MEXICO’S ROUND ONE OF HYDROCARBON LEASES was a success as measured by the number and diversity of oil companies and investors from around the world that qualified as bidders. In four auctions in 2015‐16, 39 contracts were awarded. Of the 55 areas that were offered in the auctions, 71% are now under contract.
Speaking to an audience of some 200 persons at the new Hyatt Regency Galleria, three government presenters from Mexico City offered fresh ideas about how to conduct Mexico’s upstream oil business. The speakers also clarified nagging questions that other federal officials had not been able to answer with confidence. Of these, the most far‐reaching concerned the ability of CNH contractors to freely dispose of their share of oil or gas, as by direct, bilateral negotiations with potential buyers in Mexico or direct sales to foreign buyers.

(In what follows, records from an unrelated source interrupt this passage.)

/-- Settles O6: a command stops exactly on an unwritten byte of its inputs, which lie in BUF. -/
theorem commandsStopOnlyOnUnwrittenBytes : Obligations.CommandsStopOnlyOnUnwrittenBytes := by
  intro i s
  rcases exec_stopsIff s i with ⟨⟨hc, r, hr, j, hj, hread⟩, he⟩ | ⟨hp, t, he⟩
  · have hlt : r.1 + j < 4096 := by
      have hin : inbuf r.1 r.2 = true :=
        (firstFailed_eq_none _).mp hc _ (mem_checks_of_mem_inputs s i r hr)
      have hle : r.1 + r.2 ≤ 4096 := (inbuf_iff ..).mp hin
      omega
    refine ⟨by simp [he], fun _ _ _ _ _ _ => he, fun f hf => ?_, fun hall => ?_⟩
    · rw [he] at hf
      cases hf
      exact ⟨rfl, hc, r, hr, j, hj, hlt, hread⟩
    · exact absurd hread (hall r hr j hj)
  · exact ⟨by simp [he], fun r j hc hr hj hread => absurd ⟨hc, r, hr, j, hj, hread⟩ hp,
      by simp [he], fun _ => ⟨t, he⟩⟩
end

section
/-! SUPPORT. What a command leaves in BUF, ERR and RESULT: after an error BUF as it was, and without
one a full output range, counted by RESULT. -/

namespace Sys2Proof

open Machine

/-- From `s` to `t` command `i` wrote its output range from end to end and nothing else of BUF,
RESULT counts the bytes, and ERR is as before (spec/20_memory.md R65, spec/10_state.md R27). -/
def Instr.FillsOutput (i : Instr) (s t : State) : Prop :=
  ∃ out : Bytes, out.length = (i.output s).2 ∧ t.err = s.err ∧
    t.buf = s.buf.write (i.output s).1 out ∧ t.result = BitVec.ofNat 32 (i.output s).2

end Sys2Proof

namespace Sys2Proof.Machine

/-- From `s` to `t` a command ended with an error and left BUF as it was (spec/60_exceptions.md
R283). -/
def State.EndsInError (s t : State) : Prop := t.err = true ∧ t.buf = s.buf ∧ t.result = 0

variable {s t : State}

theorem State.FailsWith.endsInError {codes : List ErrCode} (h : s.FailsWith t codes) :
    s.EndsInError t := by
  obtain ⟨code, -, rfl⟩ := h
  exact ⟨rfl, rfl, rfl⟩

theorem State.HsFailsWith.endsInError {codes : List ErrCode} (h : s.HsFailsWith t codes) :
    s.EndsInError t := by
  obtain ⟨code, -, rfl⟩ := h
  exact ⟨rfl, rfl, rfl⟩

/-- Writing no bytes leaves BUF as it is. -/
theorem Memory.write_zero_nil (m : Memory) : m.write 0 [] = m := by
  simp [Memory.write, Memory.cells]

/-- A command without an output operand fills its range of length 0 by leaving BUF as it is. -/
theorem fillsOutput_of_no_output {i : Instr} (ho : i.output s = (0, 0)) (herr : t.err = s.err)
    (hbuf : t.buf = s.buf) (hresult : t.result = 0) : i.FillsOutput s t := by
  refine ⟨[], ?_, herr, ?_, ?_⟩
  · rw [ho]; rfl
  · rw [ho, Memory.write_zero_nil, hbuf]
  · rw [ho, hresult]; rfl

/-- A command that stores its output and completes with the length fills its range. -/
theorem fillsOutput_of_stored {i : Instr} {a n : Nat} {out : Bytes} (ho : i.output s = (a, n))
    (hl : out.length = n) : i.FillsOutput s ((s.storeBytes a out).completed n) := by
  refine ⟨out, ?_, rfl, ?_, ?_⟩
  · rw [ho, hl]
  · rw [ho]; rfl
  · rw [ho]; rfl

/-- From a state that meets the invariant every command ends with an error and BUF as it was, or
fills its output range. -/
theorem exec_endsInError_or_fillsOutput {i : Instr} (hs : s.Inv) (h : exec i s = .next t) :
    s.EndsInError t ∨ i.FillsOutput s t := by
  cases i with
  | nop | hashReset | hsAbort => cases h; exact .inr (fillsOutput_of_no_output rfl rfl rfl rfl)
  | hashUpdate =>
    rcases execHashUpdate_eq_next h with hf | ⟨data, -, rfl⟩
    · exact .inl hf.endsInError
    · exact .inr (fillsOutput_of_no_output rfl rfl rfl rfl)
  | hashFinal =>
    rcases execHashFinal_eq_next h with hf | ⟨-, rfl⟩
    · exact .inl hf.endsInError
    · exact .inr ⟨_, length_hfinalBytes _, rfl, rfl, rfl⟩
  | hashExpand =>
    rcases execHashExpand_eq_next h with hf | ⟨-, m, -, rfl⟩
    · exact .inl hf.endsInError
    · exact .inr (fillsOutput_of_stored rfl (length_expand ..))
  | aesKeysched =>
    rcases execAesKeysched_eq_next h with hf | ⟨-, key, -, rfl⟩
    · exact .inl hf.endsInError
    · exact .inr (fillsOutput_of_no_output rfl rfl rfl rfl)
  | aesEncBlock seeded =>
    rcases blockCommand_eq_next h with hf | ⟨hc, b, seed, -, -, rfl⟩
    · exact .inl hf.endsInError
    · obtain ⟨hv, -⟩ := (blockCheck_eq_none s seeded).mp hc
      exact .inr (fillsOutput_of_stored rfl (length_encblk (hs.keys_sound hv) _))
  | aesDecBlock seeded =>
    rcases blockCommand_eq_next h with hf | ⟨hc, b, seed, -, hseed, rfl⟩
    · exact .inl hf.endsInError
    · obtain ⟨hv, -⟩ := (blockCheck_eq_none s seeded).mp hc
      have hb : (decblk s.sched.keys b).length = 16 := length_decblk (hs.keys_sound hv) b
      have hout := length_seedInto seed _ fun x hx => (hseed x hx).trans hb.symm
      exact .inr (fillsOutput_of_stored rfl (hout.trans hb))
  | aesChainEnc zeroIv =>
    rcases chainCommand_eq_next h with hf | ⟨hc, p, f, hp, hiv, rfl⟩
    · exact .inl hf.endsInError
    · obtain ⟨hv, -⟩ := (chainCheck_eq_none s zeroIv).mp hc
      exact .inr (fillsOutput_of_stored rfl ((length_chainenc (hs.keys_sound hv) p hiv).trans hp))
  | aesChainDec zeroIv =>
    rcases chainCommand_eq_next h with hf | ⟨hc, c, f, hl, hiv, rfl⟩
    · exact .inl hf.endsInError
    · obtain ⟨hv, -⟩ := (chainCheck_eq_none s zeroIv).mp hc
      exact .inr (fillsOutput_of_stored rfl ((length_chaindec (hs.keys_sound hv) c hiv).trans hl))
  | aesMac =>
    rcases execAesMac_eq_next h with hf | ⟨hv, -, m, -, rfl⟩
    · exact .inl hf.endsInError
    · exact .inr (fillsOutput_of_stored rfl (length_mac (hs.keys_sound hv) m))
  | rsaPriv | rsaPub =>
    rcases rsaCommand_eq_next h with hf | ⟨-, x, y, -, hy, rfl⟩
    · exact .inl hf.endsInError
    · exact .inr (fillsOutput_of_stored rfl (length_of_rsa hy))
  | kmLoad =>
    rcases execKmLoad_eq_next h with hf | ⟨-, image, km, -, -, rfl⟩
    · exact .inl hf.endsInError
    · exact .inr (fillsOutput_of_no_output rfl rfl rfl rfl)
  | hsStart =>
    rcases execHsStart_eq_next h with hf | ⟨-, rfl⟩
    · exact .inl hf.endsInError
    · exact .inr (fillsOutput_of_no_output rfl rfl rfl rfl)
  | hsCert =>
    rcases execHsCert_eq_next h with hf | rfl | ⟨hst, -, hcl, sig, hsig, rfl⟩
    · exact .inl hf.endsInError
    · exact .inl ⟨rfl, rfl, rfl⟩
    · have hv : s.km.valid = true := hs.km_valid (by rw [hst]; rfl)
      have hn : (s.drawn 16).length = 16 := by simp [State.drawn]
      exact .inr ⟨_, hs.length_certMessage hv hcl hn hsig, rfl, rfl, rfl⟩
  | hsResponse =>
    rcases execHsResponse_eq_next h with hf | ⟨-, r, x, mh, -, -, -, rfl⟩
    · exact .inl hf.endsInError
    · exact .inr (fillsOutput_of_no_output rfl rfl rfl rfl)
  | hsConfirm =>
    rcases execHsConfirm_eq_next h with hf | ⟨hst, -, rfl⟩
    · exact .inl hf.endsInError
    · obtain ⟨-, hskey, -⟩ := hs.session_of hst
      exact .inr ⟨_, length_confirmMessage hskey, rfl, rfl, rfl⟩
  | hsOpen =>
    rcases execHsOpen_eq_next h with hf | ⟨-, rfl⟩
    · exact .inl hf.endsInError
    · exact .inr (fillsOutput_of_no_output rfl rfl rfl rfl)

/-- The length of an output range is a fixed one or an argument, and so fits in RESULT. -/
theorem output_length_lt (i : Instr) (s : State) : (i.output s).2 < 2 ^ 32 := by
  cases i with
  | hashExpand | rsaPriv | rsaPub | aesChainEnc _ | aesChainDec _ => exact BitVec.isLt _
  | _ => simp [Instr.output]

end Sys2Proof.Machine

open Sys2Proof Sys2Proof.Machine

/-- Settles O33: after an error BUF is as before, and otherwise the output range alone is filled. -/
theorem outputRangeAndResult : Obligations.OutputRangeAndResult := by
  intro i s t hs herr h
  rcases exec_endsInError_or_fillsOutput hs h with
    ⟨hte, hbuf, hresult⟩ | ⟨out, hl, hte, hbuf, hresult⟩
  · exact ⟨fun x _ => by rw [hbuf], fun _ => ⟨hbuf, hresult⟩,
      fun hne => by simp [hte] at hne⟩
  · refine ⟨fun x hx => ?_, fun he => by simp [hte, herr] at he, fun _ => ?_⟩
    · rw [hbuf, Memory.read_write_outside _ _ _ _ (hl ▸ hx)]
    · rw [hresult, BitVec.toNat_ofNat, Nat.mod_eq_of_lt (output_length_lt i s)]
end

section
/-! SUPPORT. The command word: which words the decoder accepts, and as which command. -/

namespace Sys2Proof

/-! ## The opcode table -/

section
variable {s z : Bool} {j : Instr}

@[simp] theorem decodePlain_eq_ok_iff {i : Instr} :
    decodePlain s z i = .ok j ↔ i = j ∧ s = false ∧ z = false := by
  cases s <;> cases z <;> simp [decodePlain]

@[simp] theorem decodeSeeded_eq_ok_iff {i : Bool → Instr} :
    decodeSeeded s z i = .ok j ↔ i s = j ∧ z = false := by
  cases z <;> simp [decodeSeeded]

@[simp] theorem decodeChained_eq_ok_iff {i : Bool → Instr} :
    decodeChained s z i = .ok j ↔ i z = j ∧ s = false := by
  cases s <;> simp [decodeChained]

end

/-- The table finds a command exactly where OP, S and Z are the command's own
(spec/30_encoding.md R94). -/
theorem decodeOp_eq_ok_iff (op : Nat) (s z : Bool) (i : Instr) :
    decodeOp op s z = .ok i ↔ op = i.opcode.toNat ∧ s = i.seedBit ∧ z = i.zeroBit := by
  constructor
  · intro h
    unfold decodeOp at h
    split at h
    case h_21 => cases h
    all_goals
      simp only [decodePlain_eq_ok_iff, decodeSeeded_eq_ok_iff, decodeChained_eq_ok_iff] at h
      obtain ⟨rfl, hbits⟩ := h
      simp [hbits, Instr.opcode, Instr.seedBit, Instr.zeroBit]
  · rintro ⟨rfl, rfl, rfl⟩
    cases i <;> rfl

/-- The opcodes that the table assigns (spec/30_encoding.md R94). -/
def assignedOps : List Nat :=
  [0x00, 0x01, 0x02, 0x03, 0x04, 0x10, 0x11, 0x12, 0x13, 0x14, 0x15, 0x20, 0x21, 0x30, 0x40, 0x41,
    0x42, 0x43, 0x44, 0x45]

/-- The table finds a command exactly when OP is assigned, and S and Z are 1 only where the opcode
defines them (spec/30_encoding.md R93). -/
theorem exists_decodeOp_eq_ok_iff (op : Nat) (s z : Bool) :
    (∃ i, decodeOp op s z = .ok i) ↔ op ∈ assignedOps ∧ (s = true → op = 0x11 ∨ op = 0x12) ∧
      (z = true → op = 0x13 ∨ op = 0x14) := by
  unfold decodeOp
  split
  case h_21 => simp_all [assignedOps]
  all_goals simp [assignedOps]

/-! ## The fields of a word -/

/-- A word is determined by the fields of the one format (spec/30_encoding.md R90). -/
theorem Word.eq_iff_fields (w v : Word) : w = v ↔ w.toNat % 256 = v.toNat % 256 ∧
    w.getLsbD 8 = v.getLsbD 8 ∧ w.getLsbD 9 = v.getLsbD 9 ∧ w >>> 10 = v >>> 10 := by
  constructor
  · rintro rfl
    exact ⟨rfl, rfl, rfl, rfl⟩
  · rintro ⟨hop, hs, hz, hreserved⟩
    have hlow : w.setWidth 8 = v.setWidth 8 := BitVec.eq_of_toNat_eq (by simpa using hop)
    refine BitVec.eq_of_getLsbD_eq fun k hk => ?_
    rcases lt_or_ge k 8 with hk | hk
    · simpa [hk] using congrArg (BitVec.getLsbD · k) hlow
    · obtain rfl | rfl | ⟨m, rfl⟩ : k = 8 ∨ k = 9 ∨ ∃ m, k = 10 + m := by
        rcases Nat.lt_or_ge k 10 with h | h
        · omega
        · exact .inr (.inr (Nat.exists_eq_add_of_le h))
      · exact hs
      · exact hz
      · simpa using congrArg (BitVec.getLsbD · m) hreserved

/-- The fields of a command's word are OP, S and Z of the command, and zeros
(spec/30_encoding.md R90, R92). -/
theorem encode_fields (i : Instr) : (encode i).toNat % 256 = i.opcode.toNat ∧
    (encode i).getLsbD 8 = i.seedBit ∧ (encode i).getLsbD 9 = i.zeroBit ∧ encode i >>> 10 = 0 := by
  cases i with
  | aesEncBlock b | aesDecBlock b | aesChainEnc b | aesChainDec b => cases b <;> decide
  | _ => decide

theorem eq_encode_iff (w : Word) (i : Instr) : w = encode i ↔ w.toNat % 256 = i.opcode.toNat ∧
    w.getLsbD 8 = i.seedBit ∧ w.getLsbD 9 = i.zeroBit ∧ w >>> 10 = 0 := by
  obtain ⟨hop, hs, hz, hreserved⟩ := encode_fields i
  rw [Word.eq_iff_fields, hop, hs, hz, hreserved]

/-- Bits 31:10 are 0 as a number exactly when each of them is 0. -/
theorem Word.shiftRight_ten_eq_zero_iff (w : Word) :
    w >>> 10 = 0 ↔ ∀ k, 10 ≤ k → k < 32 → w.getLsbD k = false := by
  constructor
  · intro h k hlo _
    obtain ⟨m, rfl⟩ := Nat.exists_eq_add_of_le hlo
    simpa using congrArg (BitVec.getLsbD · m) h
  · intro h
    refine BitVec.eq_of_getLsbD_eq fun m _ => ?_
    rw [BitVec.getLsbD_ushiftRight]
    rcases Nat.lt_or_ge (10 + m) 32 with hm | hm
    · simpa using h (10 + m) (Nat.le_add_right 10 m) hm
    · simpa using BitVec.getLsbD_of_ge w (10 + m) hm

/-! ## The decoder -/

/-- A word decodes to the command that the table finds, if bits 31:10 are 0
(spec/30_encoding.md R95). -/
theorem decode_eq_ok_iff (w : Word) (i : Instr) : decode w = .ok i ↔
    decodeOp (w.toNat % 256) (w.getLsbD 8) (w.getLsbD 9) = .ok i ∧ w >>> 10 = 0 := by
  unfold decode
  cases decodeOp (w.toNat % 256) (w.getLsbD 8) (w.getLsbD 9) with
  | error e => simp
  | ok j => by_cases h : w >>> 10 = 0#32 <;> simp [h]

/-- The legal words (spec/30_encoding.md R93). -/
theorem exists_decode_eq_ok_iff (w : Word) : (∃ i, decode w = .ok i) ↔
    w.toNat % 256 ∈ assignedOps ∧ (∀ k, 10 ≤ k → k < 32 → w.getLsbD k = false) ∧
      (w.getLsbD 8 = true → w.toNat % 256 = 0x11 ∨ w.toNat % 256 = 0x12) ∧
      (w.getLsbD 9 = true → w.toNat % 256 = 0x13 ∨ w.toNat % 256 = 0x14) := by
  simp only [decode_eq_ok_iff, exists_and_right, exists_decodeOp_eq_ok_iff,
    Word.shiftRight_ten_eq_zero_iff]
  tauto

/-- The illegal words (spec/30_encoding.md R93). -/
theorem exists_decode_eq_error_iff (w : Word) : (∃ e, decode w = .error e) ↔
    w.toNat % 256 ∉ assignedOps ∨ (∃ k, 10 ≤ k ∧ k < 32 ∧ w.getLsbD k = true) ∨
      (w.getLsbD 8 = true ∧ w.toNat % 256 ≠ 0x11 ∧ w.toNat % 256 ≠ 0x12) ∨
      (w.getLsbD 9 = true ∧ w.toNat % 256 ≠ 0x13 ∧ w.toNat % 256 ≠ 0x14) := by
  have herror : (∃ e, decode w = .error e) ↔ ¬∃ i, decode w = .ok i := by cases decode w <;> simp
  rw [herror, exists_decode_eq_ok_iff]
  simp only [not_and_or, not_forall, not_or, exists_prop, Bool.not_eq_false, ne_eq]

end Sys2Proof

namespace Sys2Proof.Machine

/-- With no command in flight a write to CMD is an acceptance (spec/10_state.md R40). -/
theorem State.writeRegister_cmd_of_not_busy {s : State} (hbusy : s.busy = false) (v : Word) :
    s.writeRegister 0x00C v = s.acceptCommand v :=
  if_neg (by simp [hbusy])

theorem State.hostStore_cmd_of_not_busy {s : State} (hbusy : s.busy = false) (v : Word) :
    s.hostStore 4 (.window 0x00C) v = .next (s.acceptCommand v) := by
  rw [s.hostStore_register (by decide) (by decide), State.writeRegister_cmd_of_not_busy hbusy]

/-- An illegal word completes with ILLEGAL_CMD (spec/30_encoding.md R93). -/
theorem engineStep_of_decode_eq_error {s : State} {e : DecodeError}
    (h : decode s.curCmd = .error e) : engineStep s = .next (s.errored .illegalCmd) := by
  rw [engineStep, h]

end Sys2Proof.Machine

open Sys2Proof Sys2Proof.Machine

/-- Settles O1: both sides say that the fields of the word are those of the command. -/
theorem decodeInvertsEncode : Obligations.DecodeInvertsEncode := by
  intro w i
  rw [decode_eq_ok_iff, decodeOp_eq_ok_iff, eq_encode_iff, and_assoc, and_assoc]

/-- Settles O2: a word is illegal when one of the checks of R93 fails, and it is accepted and
completed as any CMD write and any error are. -/
theorem illegalWordsCompleteWithIllegalCmd : Obligations.IllegalWordsCompleteWithIllegalCmd := by
  intro s w
  refine ⟨exists_decode_eq_error_iff w, fun hbusy => State.hostStore_cmd_of_not_busy hbusy w, ?_⟩
  rintro ⟨e, he⟩ rfl
  exact engineStep_of_decode_eq_error he

/-- Settles O3: each word is the encoding of its command, so O1 gives the decoding. -/
theorem wordsOfTheOpcodeTable : Obligations.WordsOfTheOpcodeTable := by
  simp only [Obligations.WordsOfTheOpcodeTable, decodeInvertsEncode _ _]
  decide
end

section
/-! SUPPORT. The script statement `exec`: its stores one after the other, the acceptance and the
command. -/

namespace Sys2Proof.Machine

/-! ## Runs -/

section
variable (M : Host.Core) {s t : M.State}
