-- ==== Sys2Proof/Machine/FixedFunction.lean ====
section
/-! DEFINITION. FixedFunction.lean: the meanings of the events of 41_fixed_function_events.md: the three events wired to the fixed-function counters.

Each event's condition is that of its rule; the counter being served gains what the moment is worth, nothing else changes
and nothing is raised (rule R18). -/

namespace Sys2Proof.Machine

/-- Instr_Retired.Any (rule R150): each instruction that retires, on MSR_PERF_FIXED_CTR0 and on no other counter. -/
def execFixedInstrRetiredAny (s : State) : Host.Outcome State Fault Refusal :=
  countFixed s .ctr0 fun x => s.onRetired x fun _ => true

/-- CPU_CLK_UNHALTED.CORE (rule R151): each core cycle in which the core is not in the halt state, on
MSR_PERF_FIXED_CTR1 and on no other counter. -/
def execFixedCpuClkUnhaltedCore (s : State) : Host.Outcome State Fault Refusal :=
  countFixed s .ctr1 fun x => s.unhaltedCoreCycles x

/-- CPU_CLK_UNHALTED.REF (rule R152): each reference cycle in which the core is not in the halt state, on
MSR_PERF_FIXED_CTR2 and on no other counter. -/
def execFixedCpuClkUnhaltedRef (s : State) : Host.Outcome State Fault Refusal :=
  countFixed s .ctr2 fun x => s.onRefCycle (!(s.core x).halted).toNat

end Sys2Proof.Machine
end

Of the fresh ideas, the most unexpected concerned the Hydrocarbon Information Center’s new policy that would grant a license to interested parties to access a century of subsurface data that, previously, had been classified by Pemex as “Confidential.”
The initial speaker, Juan Carlos Zepeda, CNH’s founding president from 2009, opened the program by inviting the audience to raise questions as he went through his presentation.
In this report, we examine the process improvements that were described, noting also where there are investor concerns and disincentives. Table 1 compares 28 features of the Gulf of Mexico oil regimes of the United States and Mexico, noting correspondence in just a third of those listed.